## Input
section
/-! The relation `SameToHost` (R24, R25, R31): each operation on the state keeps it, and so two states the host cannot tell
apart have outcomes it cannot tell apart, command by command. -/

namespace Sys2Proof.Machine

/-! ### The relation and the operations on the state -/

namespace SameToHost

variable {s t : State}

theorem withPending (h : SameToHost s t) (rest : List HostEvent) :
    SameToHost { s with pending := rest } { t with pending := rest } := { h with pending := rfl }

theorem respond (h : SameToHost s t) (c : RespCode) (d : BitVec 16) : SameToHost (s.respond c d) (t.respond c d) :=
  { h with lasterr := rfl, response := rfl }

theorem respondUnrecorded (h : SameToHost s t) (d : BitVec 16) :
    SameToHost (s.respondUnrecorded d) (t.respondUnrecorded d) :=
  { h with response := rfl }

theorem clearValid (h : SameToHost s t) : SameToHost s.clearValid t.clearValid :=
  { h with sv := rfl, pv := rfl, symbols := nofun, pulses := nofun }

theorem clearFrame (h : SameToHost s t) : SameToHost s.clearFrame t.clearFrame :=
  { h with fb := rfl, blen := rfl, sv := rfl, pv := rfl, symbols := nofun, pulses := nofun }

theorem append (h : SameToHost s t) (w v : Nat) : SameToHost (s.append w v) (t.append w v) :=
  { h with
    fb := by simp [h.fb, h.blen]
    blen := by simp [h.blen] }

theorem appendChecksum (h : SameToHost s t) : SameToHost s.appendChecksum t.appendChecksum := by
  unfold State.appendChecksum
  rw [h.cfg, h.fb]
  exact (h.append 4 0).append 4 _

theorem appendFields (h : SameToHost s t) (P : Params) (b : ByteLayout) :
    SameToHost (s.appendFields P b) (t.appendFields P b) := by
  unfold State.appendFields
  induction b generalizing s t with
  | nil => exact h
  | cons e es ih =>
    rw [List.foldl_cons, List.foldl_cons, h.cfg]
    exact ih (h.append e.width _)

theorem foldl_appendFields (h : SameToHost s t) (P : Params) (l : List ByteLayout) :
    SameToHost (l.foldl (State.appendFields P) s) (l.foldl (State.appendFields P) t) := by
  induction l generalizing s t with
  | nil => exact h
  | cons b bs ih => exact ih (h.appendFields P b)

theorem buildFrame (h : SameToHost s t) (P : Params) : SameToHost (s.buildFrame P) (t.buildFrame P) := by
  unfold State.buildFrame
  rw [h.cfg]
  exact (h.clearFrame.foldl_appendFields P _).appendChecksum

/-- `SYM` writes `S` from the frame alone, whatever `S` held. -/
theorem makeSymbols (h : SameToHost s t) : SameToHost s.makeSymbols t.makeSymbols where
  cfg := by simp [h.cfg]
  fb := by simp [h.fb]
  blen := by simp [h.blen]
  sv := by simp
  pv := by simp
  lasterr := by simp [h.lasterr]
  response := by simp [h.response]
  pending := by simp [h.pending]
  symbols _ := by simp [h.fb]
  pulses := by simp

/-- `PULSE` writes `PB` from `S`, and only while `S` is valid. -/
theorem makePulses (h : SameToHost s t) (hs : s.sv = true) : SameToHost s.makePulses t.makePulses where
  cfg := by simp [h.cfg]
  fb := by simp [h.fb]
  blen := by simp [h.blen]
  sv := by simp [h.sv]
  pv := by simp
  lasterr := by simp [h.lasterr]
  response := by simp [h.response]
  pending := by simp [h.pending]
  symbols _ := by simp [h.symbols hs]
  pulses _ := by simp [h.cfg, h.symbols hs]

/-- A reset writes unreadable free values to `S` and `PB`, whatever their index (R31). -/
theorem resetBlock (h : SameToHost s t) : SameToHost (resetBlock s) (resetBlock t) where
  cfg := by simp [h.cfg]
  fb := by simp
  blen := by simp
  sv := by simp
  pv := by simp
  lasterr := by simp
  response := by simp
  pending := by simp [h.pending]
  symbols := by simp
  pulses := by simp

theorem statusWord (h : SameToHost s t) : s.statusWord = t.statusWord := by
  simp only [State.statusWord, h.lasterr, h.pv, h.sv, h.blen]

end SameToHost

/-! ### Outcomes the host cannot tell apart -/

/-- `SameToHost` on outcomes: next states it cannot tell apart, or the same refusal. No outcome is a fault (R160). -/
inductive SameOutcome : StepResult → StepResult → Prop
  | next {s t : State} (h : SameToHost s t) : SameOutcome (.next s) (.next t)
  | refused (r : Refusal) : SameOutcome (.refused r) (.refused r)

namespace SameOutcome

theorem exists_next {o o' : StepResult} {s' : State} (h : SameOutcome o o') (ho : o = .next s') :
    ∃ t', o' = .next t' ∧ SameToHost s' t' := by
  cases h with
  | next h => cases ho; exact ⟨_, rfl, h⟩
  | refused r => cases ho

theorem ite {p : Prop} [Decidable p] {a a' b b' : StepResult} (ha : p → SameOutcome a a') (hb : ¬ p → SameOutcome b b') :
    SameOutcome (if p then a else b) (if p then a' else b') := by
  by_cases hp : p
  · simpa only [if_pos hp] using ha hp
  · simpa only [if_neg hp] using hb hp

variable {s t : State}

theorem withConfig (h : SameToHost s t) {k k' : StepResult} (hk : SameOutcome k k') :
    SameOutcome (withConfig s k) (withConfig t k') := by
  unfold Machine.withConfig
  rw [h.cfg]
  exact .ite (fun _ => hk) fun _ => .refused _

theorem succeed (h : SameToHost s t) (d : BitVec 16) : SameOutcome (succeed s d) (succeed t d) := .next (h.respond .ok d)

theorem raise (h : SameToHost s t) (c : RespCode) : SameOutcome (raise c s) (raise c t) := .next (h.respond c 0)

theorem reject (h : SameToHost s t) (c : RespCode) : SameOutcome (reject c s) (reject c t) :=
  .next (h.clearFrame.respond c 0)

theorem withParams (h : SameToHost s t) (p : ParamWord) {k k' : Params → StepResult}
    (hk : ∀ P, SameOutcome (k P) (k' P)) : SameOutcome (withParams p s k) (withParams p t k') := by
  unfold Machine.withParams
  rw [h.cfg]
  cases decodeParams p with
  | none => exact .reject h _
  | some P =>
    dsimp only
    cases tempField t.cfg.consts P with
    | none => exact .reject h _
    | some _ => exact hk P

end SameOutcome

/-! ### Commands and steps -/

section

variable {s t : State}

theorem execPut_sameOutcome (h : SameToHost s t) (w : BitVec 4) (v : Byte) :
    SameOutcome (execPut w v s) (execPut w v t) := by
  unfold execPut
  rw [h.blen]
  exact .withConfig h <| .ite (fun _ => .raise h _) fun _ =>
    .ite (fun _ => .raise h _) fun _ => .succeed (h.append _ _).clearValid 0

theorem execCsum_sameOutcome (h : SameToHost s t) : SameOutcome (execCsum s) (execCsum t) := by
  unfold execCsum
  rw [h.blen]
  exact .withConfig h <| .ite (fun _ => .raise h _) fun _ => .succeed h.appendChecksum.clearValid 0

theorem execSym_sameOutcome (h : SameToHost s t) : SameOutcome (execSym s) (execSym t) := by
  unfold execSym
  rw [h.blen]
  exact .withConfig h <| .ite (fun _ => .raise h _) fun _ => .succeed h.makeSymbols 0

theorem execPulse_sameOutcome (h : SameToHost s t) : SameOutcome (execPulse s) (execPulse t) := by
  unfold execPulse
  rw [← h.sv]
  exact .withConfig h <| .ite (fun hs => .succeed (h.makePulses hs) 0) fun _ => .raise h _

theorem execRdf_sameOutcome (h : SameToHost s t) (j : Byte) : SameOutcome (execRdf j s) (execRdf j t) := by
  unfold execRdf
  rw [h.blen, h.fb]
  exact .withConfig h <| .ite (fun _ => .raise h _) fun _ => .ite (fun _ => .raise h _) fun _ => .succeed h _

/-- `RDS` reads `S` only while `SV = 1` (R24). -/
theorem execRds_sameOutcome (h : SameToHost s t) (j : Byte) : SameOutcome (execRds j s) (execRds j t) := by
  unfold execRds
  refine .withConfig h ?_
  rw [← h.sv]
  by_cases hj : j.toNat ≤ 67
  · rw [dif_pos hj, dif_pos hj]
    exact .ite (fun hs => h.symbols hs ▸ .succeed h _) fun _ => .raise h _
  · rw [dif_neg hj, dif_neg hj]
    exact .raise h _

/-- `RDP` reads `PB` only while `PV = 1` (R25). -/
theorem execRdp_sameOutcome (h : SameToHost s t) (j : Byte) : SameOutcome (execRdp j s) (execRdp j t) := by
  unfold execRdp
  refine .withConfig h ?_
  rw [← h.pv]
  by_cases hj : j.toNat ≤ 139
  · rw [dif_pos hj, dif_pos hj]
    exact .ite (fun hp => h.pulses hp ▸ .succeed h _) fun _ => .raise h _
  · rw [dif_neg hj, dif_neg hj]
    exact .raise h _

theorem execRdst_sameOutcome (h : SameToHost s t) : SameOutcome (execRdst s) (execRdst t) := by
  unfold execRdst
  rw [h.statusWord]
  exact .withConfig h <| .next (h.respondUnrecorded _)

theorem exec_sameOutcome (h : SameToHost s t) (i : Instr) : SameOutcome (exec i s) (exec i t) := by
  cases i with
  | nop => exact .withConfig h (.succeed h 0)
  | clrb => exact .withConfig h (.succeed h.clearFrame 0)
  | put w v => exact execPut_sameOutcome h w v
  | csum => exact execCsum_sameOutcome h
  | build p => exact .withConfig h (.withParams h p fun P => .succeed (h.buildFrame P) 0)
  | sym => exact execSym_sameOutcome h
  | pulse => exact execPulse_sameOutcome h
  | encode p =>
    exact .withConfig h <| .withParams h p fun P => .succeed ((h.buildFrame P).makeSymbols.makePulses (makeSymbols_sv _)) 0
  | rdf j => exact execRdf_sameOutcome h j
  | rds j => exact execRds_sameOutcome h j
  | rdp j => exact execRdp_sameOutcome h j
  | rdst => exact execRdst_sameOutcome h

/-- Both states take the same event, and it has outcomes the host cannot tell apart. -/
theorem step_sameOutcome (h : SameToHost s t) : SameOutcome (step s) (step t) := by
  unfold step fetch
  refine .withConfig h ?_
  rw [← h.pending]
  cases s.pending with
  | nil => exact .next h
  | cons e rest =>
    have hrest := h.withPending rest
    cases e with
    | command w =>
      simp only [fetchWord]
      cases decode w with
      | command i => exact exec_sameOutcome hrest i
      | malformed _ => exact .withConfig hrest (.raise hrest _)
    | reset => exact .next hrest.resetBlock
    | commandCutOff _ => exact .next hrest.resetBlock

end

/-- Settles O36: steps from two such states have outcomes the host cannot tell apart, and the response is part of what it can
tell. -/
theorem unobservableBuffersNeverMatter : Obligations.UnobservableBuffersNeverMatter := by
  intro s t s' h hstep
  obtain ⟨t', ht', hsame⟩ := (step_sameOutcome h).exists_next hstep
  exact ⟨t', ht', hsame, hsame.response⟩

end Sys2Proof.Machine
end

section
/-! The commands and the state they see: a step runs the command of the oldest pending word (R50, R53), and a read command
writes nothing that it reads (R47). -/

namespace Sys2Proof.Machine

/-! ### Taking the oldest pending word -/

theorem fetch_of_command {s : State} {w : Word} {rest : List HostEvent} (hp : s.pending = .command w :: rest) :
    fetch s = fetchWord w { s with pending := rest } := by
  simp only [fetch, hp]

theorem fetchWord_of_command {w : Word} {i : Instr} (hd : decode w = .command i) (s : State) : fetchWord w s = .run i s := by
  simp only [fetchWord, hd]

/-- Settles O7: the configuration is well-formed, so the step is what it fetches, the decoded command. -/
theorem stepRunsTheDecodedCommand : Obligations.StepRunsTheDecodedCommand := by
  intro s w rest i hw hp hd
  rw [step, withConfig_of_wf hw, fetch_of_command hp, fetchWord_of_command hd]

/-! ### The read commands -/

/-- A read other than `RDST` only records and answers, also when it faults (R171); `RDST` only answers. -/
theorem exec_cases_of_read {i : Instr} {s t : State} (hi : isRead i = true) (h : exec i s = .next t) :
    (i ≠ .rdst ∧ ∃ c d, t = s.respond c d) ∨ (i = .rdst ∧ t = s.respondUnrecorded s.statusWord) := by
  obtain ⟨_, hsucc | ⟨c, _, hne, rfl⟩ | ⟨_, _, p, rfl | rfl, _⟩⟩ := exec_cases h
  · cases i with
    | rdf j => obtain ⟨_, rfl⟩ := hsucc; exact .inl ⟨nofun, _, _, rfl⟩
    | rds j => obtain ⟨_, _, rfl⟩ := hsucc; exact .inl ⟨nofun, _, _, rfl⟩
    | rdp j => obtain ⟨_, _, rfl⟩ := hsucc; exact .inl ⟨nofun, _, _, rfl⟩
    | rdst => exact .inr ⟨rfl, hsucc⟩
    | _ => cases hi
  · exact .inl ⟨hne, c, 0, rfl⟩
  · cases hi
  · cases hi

## What is needed
Please output only the lines from the first line of the entries through the line with "namespace SameToHost", both included, exactly as written.

## Result below
section
/-! The relation `SameToHost` (R24, R25, R31): each operation on the state keeps it, and so two states the host cannot tell
apart have outcomes it cannot tell apart, command by command. -/

namespace Sys2Proof.Machine

/-! ### The relation and the operations on the state -/

namespace SameToHost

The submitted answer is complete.